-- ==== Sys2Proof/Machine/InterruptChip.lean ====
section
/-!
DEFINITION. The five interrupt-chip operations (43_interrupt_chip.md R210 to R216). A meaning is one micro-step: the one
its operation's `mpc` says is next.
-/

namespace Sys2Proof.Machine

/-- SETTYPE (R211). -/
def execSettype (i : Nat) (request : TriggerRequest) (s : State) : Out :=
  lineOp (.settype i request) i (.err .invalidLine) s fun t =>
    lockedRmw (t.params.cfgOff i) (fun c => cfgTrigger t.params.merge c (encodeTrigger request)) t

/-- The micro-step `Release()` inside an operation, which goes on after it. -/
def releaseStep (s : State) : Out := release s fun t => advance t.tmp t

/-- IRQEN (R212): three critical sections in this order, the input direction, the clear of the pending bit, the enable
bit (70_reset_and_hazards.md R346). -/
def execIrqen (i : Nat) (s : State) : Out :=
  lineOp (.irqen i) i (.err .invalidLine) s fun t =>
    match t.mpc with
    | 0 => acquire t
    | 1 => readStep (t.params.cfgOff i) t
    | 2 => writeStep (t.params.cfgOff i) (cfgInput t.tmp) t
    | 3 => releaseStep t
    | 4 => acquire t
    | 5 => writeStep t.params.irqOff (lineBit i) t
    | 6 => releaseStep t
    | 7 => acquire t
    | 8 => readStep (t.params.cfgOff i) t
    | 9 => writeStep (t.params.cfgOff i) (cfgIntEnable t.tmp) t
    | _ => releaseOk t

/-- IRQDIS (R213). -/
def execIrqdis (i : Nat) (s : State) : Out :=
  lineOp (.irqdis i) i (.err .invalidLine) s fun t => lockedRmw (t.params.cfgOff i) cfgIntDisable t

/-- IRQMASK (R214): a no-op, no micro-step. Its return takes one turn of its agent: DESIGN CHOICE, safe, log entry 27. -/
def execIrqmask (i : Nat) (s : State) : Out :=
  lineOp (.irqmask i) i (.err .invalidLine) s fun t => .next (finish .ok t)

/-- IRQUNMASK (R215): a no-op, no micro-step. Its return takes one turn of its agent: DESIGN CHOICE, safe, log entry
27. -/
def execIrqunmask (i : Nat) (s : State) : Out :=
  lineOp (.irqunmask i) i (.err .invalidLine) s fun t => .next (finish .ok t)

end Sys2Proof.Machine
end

==

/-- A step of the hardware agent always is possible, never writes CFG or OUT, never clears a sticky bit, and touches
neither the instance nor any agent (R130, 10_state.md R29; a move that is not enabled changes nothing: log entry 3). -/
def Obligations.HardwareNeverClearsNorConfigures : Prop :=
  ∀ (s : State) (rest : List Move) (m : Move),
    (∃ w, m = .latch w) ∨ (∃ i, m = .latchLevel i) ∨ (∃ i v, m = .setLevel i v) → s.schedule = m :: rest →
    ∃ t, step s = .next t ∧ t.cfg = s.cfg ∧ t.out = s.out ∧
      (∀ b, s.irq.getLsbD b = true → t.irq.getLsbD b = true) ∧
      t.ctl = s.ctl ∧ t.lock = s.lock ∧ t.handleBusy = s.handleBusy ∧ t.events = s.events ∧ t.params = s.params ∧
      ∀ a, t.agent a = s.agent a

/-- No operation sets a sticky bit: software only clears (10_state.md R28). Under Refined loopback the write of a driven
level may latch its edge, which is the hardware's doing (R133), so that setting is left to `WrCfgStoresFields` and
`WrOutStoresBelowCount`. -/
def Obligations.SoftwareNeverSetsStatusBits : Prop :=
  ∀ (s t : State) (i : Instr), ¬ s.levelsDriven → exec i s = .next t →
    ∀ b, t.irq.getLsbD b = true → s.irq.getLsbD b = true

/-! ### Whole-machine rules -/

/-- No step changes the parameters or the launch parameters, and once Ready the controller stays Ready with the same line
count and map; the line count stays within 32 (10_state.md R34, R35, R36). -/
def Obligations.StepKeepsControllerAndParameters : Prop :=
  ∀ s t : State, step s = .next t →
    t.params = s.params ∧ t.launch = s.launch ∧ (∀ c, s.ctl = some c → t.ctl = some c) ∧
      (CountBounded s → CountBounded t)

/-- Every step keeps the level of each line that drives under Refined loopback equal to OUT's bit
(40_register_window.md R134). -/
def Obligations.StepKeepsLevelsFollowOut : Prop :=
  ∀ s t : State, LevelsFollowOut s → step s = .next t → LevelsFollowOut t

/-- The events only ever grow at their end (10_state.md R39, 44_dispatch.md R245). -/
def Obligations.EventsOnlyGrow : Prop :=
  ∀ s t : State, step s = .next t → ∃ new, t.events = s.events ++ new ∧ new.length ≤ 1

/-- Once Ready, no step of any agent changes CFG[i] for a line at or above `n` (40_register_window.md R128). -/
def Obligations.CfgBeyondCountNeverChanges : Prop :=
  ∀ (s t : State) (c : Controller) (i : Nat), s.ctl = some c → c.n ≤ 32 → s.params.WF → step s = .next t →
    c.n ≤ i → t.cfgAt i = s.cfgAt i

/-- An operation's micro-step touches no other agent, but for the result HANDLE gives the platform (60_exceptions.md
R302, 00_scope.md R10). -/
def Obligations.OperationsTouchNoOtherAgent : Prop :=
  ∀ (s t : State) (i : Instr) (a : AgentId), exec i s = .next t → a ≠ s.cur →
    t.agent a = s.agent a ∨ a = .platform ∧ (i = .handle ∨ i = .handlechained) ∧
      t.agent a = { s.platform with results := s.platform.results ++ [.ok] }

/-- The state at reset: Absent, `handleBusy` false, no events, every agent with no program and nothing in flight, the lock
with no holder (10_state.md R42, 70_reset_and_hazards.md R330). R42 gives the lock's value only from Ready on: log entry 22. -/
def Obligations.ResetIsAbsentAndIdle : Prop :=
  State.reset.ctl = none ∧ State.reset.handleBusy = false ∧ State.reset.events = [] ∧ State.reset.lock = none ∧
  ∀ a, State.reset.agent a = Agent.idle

---

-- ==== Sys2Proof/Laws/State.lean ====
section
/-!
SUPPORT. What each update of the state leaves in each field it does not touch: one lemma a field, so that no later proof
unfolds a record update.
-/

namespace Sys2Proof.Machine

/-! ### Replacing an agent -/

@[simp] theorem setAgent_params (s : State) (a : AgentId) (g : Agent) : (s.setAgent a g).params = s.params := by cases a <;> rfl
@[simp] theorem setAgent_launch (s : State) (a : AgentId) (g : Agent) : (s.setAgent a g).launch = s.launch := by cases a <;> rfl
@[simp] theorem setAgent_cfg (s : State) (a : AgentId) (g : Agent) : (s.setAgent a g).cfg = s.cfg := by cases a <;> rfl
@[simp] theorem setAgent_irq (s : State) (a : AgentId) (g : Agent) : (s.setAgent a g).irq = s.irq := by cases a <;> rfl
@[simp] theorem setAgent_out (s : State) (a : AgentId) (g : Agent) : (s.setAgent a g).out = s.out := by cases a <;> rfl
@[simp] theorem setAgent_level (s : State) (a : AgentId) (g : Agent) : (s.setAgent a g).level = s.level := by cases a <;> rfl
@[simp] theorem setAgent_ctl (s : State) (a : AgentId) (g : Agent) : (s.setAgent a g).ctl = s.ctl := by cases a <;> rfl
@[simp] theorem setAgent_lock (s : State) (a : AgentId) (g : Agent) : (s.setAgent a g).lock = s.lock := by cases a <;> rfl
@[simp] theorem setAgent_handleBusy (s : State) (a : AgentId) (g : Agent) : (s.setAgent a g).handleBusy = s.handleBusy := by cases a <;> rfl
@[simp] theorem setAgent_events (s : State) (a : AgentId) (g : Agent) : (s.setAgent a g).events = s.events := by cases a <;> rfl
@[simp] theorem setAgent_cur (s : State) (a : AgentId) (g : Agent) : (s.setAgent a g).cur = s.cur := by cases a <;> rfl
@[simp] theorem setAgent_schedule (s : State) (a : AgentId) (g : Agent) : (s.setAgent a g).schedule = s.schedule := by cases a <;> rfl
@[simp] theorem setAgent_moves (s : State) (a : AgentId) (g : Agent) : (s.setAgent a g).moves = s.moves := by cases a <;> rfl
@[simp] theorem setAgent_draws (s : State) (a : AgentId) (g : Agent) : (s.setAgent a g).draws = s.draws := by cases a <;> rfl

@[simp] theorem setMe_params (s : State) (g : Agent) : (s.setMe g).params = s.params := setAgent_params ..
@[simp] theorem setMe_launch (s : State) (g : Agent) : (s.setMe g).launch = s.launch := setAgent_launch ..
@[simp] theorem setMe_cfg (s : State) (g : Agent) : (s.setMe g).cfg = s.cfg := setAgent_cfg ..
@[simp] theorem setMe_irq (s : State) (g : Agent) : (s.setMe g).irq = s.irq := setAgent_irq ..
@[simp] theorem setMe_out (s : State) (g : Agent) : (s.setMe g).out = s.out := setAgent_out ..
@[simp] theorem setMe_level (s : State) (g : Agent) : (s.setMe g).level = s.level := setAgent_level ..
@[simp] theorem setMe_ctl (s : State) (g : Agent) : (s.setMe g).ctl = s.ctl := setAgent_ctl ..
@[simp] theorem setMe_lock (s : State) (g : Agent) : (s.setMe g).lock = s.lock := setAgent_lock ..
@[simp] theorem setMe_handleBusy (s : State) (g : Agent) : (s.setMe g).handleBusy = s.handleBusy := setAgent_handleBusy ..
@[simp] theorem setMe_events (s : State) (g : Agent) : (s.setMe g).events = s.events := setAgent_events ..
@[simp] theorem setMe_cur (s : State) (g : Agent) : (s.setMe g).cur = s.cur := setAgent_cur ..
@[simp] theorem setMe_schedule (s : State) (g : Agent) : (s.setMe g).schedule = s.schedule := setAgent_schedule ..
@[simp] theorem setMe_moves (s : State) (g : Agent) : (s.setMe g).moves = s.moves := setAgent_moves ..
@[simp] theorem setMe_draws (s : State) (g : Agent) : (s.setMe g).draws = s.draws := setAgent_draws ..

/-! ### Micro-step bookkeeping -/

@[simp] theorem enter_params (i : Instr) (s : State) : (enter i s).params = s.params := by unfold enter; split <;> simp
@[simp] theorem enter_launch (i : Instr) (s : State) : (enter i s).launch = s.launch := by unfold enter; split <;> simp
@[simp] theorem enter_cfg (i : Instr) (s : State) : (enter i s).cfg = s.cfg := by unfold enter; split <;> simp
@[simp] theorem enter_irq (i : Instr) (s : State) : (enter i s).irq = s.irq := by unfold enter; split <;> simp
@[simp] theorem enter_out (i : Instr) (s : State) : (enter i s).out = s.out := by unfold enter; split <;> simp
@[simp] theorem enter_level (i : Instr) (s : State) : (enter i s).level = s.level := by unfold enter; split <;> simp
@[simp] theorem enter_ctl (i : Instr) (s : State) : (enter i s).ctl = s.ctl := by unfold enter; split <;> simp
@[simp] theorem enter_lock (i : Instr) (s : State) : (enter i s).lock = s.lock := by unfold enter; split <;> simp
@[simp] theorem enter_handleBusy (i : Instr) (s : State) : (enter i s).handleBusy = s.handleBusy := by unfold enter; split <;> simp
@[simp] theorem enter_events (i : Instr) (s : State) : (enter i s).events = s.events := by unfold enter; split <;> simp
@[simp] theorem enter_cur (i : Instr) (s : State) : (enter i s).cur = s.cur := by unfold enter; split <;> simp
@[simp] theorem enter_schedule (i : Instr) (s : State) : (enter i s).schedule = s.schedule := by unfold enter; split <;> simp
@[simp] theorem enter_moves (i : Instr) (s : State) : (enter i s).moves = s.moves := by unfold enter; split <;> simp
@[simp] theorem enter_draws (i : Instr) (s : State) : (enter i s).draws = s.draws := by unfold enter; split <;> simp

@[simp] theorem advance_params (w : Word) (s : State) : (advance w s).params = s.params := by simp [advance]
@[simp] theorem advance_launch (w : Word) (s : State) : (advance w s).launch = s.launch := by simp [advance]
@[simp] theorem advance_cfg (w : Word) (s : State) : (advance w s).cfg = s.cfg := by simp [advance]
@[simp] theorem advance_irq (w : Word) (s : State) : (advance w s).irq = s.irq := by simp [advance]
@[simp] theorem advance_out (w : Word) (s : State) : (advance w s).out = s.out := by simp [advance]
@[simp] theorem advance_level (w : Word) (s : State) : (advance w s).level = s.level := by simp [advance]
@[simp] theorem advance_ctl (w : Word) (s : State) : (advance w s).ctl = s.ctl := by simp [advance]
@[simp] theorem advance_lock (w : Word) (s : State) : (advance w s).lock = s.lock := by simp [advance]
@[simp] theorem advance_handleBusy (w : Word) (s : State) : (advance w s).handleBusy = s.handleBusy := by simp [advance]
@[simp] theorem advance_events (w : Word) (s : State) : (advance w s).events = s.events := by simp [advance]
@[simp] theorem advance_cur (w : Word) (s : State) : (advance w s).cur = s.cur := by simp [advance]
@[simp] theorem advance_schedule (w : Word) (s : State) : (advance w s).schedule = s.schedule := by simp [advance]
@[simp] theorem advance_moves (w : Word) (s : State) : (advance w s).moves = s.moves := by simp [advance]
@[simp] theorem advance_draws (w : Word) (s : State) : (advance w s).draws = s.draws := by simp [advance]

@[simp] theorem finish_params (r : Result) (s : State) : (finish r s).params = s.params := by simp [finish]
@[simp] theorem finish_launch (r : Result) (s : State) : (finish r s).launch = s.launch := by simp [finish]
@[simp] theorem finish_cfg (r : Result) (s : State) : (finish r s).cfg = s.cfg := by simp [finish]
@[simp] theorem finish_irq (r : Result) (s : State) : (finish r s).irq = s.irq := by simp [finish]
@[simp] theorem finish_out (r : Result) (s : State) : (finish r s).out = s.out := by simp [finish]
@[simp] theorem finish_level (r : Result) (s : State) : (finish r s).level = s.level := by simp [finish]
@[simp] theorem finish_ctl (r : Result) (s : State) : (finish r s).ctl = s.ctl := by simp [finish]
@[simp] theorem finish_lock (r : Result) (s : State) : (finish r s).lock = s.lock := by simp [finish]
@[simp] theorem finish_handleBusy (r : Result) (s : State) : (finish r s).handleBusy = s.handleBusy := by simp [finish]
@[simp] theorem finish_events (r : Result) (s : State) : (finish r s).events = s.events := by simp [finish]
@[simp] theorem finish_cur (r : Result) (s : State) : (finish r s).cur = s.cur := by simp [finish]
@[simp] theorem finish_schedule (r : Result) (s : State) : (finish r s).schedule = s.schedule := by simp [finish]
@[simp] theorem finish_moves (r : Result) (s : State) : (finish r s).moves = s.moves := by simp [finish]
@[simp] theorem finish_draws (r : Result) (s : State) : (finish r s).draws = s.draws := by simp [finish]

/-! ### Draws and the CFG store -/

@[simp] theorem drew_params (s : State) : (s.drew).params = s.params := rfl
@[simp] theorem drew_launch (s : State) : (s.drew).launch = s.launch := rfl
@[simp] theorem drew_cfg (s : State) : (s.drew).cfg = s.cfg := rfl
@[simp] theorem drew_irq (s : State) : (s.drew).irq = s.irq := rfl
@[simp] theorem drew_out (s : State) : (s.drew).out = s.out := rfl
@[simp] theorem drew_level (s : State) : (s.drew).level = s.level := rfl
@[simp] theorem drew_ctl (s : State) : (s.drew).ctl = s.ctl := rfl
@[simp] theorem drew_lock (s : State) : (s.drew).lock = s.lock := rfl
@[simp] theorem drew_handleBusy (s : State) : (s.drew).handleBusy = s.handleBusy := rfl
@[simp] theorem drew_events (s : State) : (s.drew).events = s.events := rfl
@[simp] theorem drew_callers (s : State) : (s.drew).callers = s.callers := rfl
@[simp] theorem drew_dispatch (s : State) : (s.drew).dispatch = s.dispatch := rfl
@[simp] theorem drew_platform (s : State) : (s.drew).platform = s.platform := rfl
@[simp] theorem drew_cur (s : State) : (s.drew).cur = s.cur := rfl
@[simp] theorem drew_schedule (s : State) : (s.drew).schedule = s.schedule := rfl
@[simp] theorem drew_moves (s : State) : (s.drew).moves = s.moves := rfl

EXERCISE GOAL →
In the data above, find the line with "(40_register_window.md R134). -/" and the line with "s.platform with results". Retype both, plus every line between them, exactly.

COMPLETED TASK →
(40_register_window.md R134). -/
def Obligations.StepKeepsLevelsFollowOut : Prop :=
  ∀ s t : State, LevelsFollowOut s → step s = .next t → LevelsFollowOut t

/-- The events only ever grow at their end (10_state.md R39, 44_dispatch.md R245). -/
def Obligations.EventsOnlyGrow : Prop :=
  ∀ s t : State, step s = .next t → ∃ new, t.events = s.events ++ new ∧ new.length ≤ 1

/-- Once Ready, no step of any agent changes CFG[i] for a line at or above `n` (40_register_window.md R128). -/
def Obligations.CfgBeyondCountNeverChanges : Prop :=
  ∀ (s t : State) (c : Controller) (i : Nat), s.ctl = some c → c.n ≤ 32 → s.params.WF → step s = .next t →
    c.n ≤ i → t.cfgAt i = s.cfgAt i

/-- An operation's micro-step touches no other agent, but for the result HANDLE gives the platform (60_exceptions.md
R302, 00_scope.md R10). -/
def Obligations.OperationsTouchNoOtherAgent : Prop :=
  ∀ (s t : State) (i : Instr) (a : AgentId), exec i s = .next t → a ≠ s.cur →
    t.agent a = s.agent a ∨ a = .platform ∧ (i = .handle ∨ i = .handlechained) ∧
      t.agent a = { s.platform with results := s.platform.results ++ [.ok] }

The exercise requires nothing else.